Cotswold Outdoor is a trading brand of Outdoor and Cycle Concepts Limited, who also own the Snow and Rock, Cycle Surgery and Runners Need chains of shops. An outdoor recreation retailer in the United Kingdom and the Republic of Ireland.

History 
Founded in 1974, the company originated in the Cotswolds, and was based in a garage next to the Cotswold Water Park from which the founders sold basic camping accessories. Cotswold Outdoor is the recommended retailer for the National Trust and the Ramblers. Cotswold Outdoor has 79 shops across the United Kingdom, an e-commerce website and a mail order service selling outdoor clothing, camping & climbing equipment, travel clothing and hiking boots.

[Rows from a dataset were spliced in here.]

-- ==== Sys2Proof/Machine/Vehicle.lean ====
section
/-! DEFINITION. The vehicle buses, GPIO and timers (R368 to R383). -/

namespace Sys2Proof.Machine

/-! ## Message RAM and element headers (R371, R372) -/

/-- The page and the message RAM of CAN controller `k`. -/
def canPage (k : Nat) : Nat := 0x1045001000 + k * 0x1000
def canRam (k slot : Nat) : Nat := 0x1045100000 + k * 0x4000 + slot * 64

/-- A controller, and a change of it. -/
def State.canOf (s : State) (k : Nat) : Can := Tbl.get (fun _ => ({} : Can)) s.can k
def State.setCan (s : State) (k : Nat) (x : Can) : State := { s with can := Tbl.set (fun _ => ({} : Can)) s.can k x }
def State.modCan (s : State) (k : Nat) (f : Can → Can) : State := s.setCan k (f (s.canOf k))

/-- A share, and a change of it. -/
def State.share (s : State) (i : Nat) : Share := Tbl.get (fun _ => ({} : Share)) s.csh i
def State.setShare (s : State) (i : Nat) (x : Share) : State := { s with csh := Tbl.set (fun _ => ({} : Share)) s.csh i x }

/-- The fields of an element's header. -/
def elWord (el : List Byte) (i : Nat) : W32 := BitVec.ofNat 32 (leNat ((el.drop (4 * i)).take 4))
def elXtd (el : List Byte) : Bool := bit (elWord el 0) 30
def elId (el : List Byte) : Nat := bits (elWord el 0) 28 0
def elLen (el : List Byte) : Nat := bits (elWord el 1) 15 4
def elFmt (el : List Byte) : Nat := bits (elWord el 1) 1 0

/-- Words and bytes of a RAM from an address on. -/
def State.ramPut (s : State) (a : Nat) (bs : List Byte) : State :=
  (((bytesWords bs).zipIdx).map (fun e => (a + 4 * e.2, e.1))).foldl (fun s e => s.setReg e.1 e.2) s
def State.ramGet (s : State) (a n : Nat) : List Byte :=
  ((List.range ((n + 3) / 4)).flatMap (fun i => leBytes 4 (s.reg (a + 4 * i)).toNat)).take n

/-- The element that starts at an address. -/
def State.element (s : State) (a : Nat) : List Byte := s.ramGet a (16 + elLen (s.ramGet a 16))

/-- The slots an element occupies. -/
def elSlots (el : List Byte) : Nat := (16 + elLen el + 63) / 64

/-! ## RX FIFOs (R372) -/

/-- R372: the slot at which an element of `n` slots is written in a FIFO of `size` slots; none where it does not fit. -/
def RxFifo.place (f : RxFifo) (size n : Nat) : Option Nat :=
  if f.held = [] then (if f.put + n ≤ size then some f.put else if n ≤ size then some 0 else none)
  else if f.get < f.put then
    (if f.put + n ≤ size then some f.put else if n ≤ f.get then some 0 else none)
  else if f.put + n ≤ f.get then some f.put else none

/-- The FIFO with an element at a slot. -/
def RxFifo.push (f : RxFifo) (size at_ n : Nat) : RxFifo :=
  { get := if f.held = [] then at_ else f.get, put := (at_ + n) % size, held := f.held ++ [(at_, n)] }

/-- R372: frees the elements up to a new GET slot; a value outside the occupied slots is ignored. -/
def RxFifo.ack (f : RxFifo) (g : Nat) : RxFifo :=
  if f.held = [] ∨ g = f.get then f
  else if g = f.put then { f with get := g, held := [] }
  else match f.held.findIdx? (fun e => decide (e.1 ≤ g) && decide (g < e.1 + e.2)) with
    | some i => { f with get := g, held := f.held.drop i }
    | none => f

/-- CAN_RXF_STAT and CSH_RXF_STAT. -/
def RxFifo.stat (f : RxFifo) : W32 := BitVec.ofNat 32 (f.get * 2 ^ 16 + f.put * 2 ^ 8 + f.held.length)

/-! ## Reception (R373) -/

/-- R386: a frame enters the gateway's input queue from a source port; a full queue drops it. -/
def State.gwIn (s : State) (src : Nat) (el : List Byte) : State :=
  if 8192 ≤ s.gw.inq.length then s.record 0x1046001028 (2 ^ 18) (some 624)
  else { s with gw := { s.gw with inq := s.gw.inq ++ [(src, el, s.time)] } }

/-- The event record of a controller: 0 RX, 1 TX, 2 ERR, 3 WAKE (R369). -/
def State.canRecord (s : State) (k i flag : Nat) : State := s.record (canPage k + 0x38 + 4 * i) flag (some (384 + 4 * k + i))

On 26 April 2019, Outdoor and Cycle Concepts Limited applied for a company voluntary arrangement (CVA) following increased pre-tax losses in a struggling UK retail environment.

Outdoor & Cycle Concepts chief executive Greg Nieuwenhuys resigned in March 2019. Jose Ramon Finch Castro joined the board on 1 April 2019 as Managing Director."

Subsidiaries

 Snow and Rock is a chain of skiing and mountaineering shops. It was founded in the early 1980s by Mike Browne, who borrowed £60,000 from the bank using his house as collateral. Browne opened its first shop on Kensington High Street in London. By 2001, there were eight Snow and Rock shops that collectively had net sales of £22million per year. In 2004, Andrew Brownsword acquired the firm, which then had 11 UK shops, and Browne left the company. 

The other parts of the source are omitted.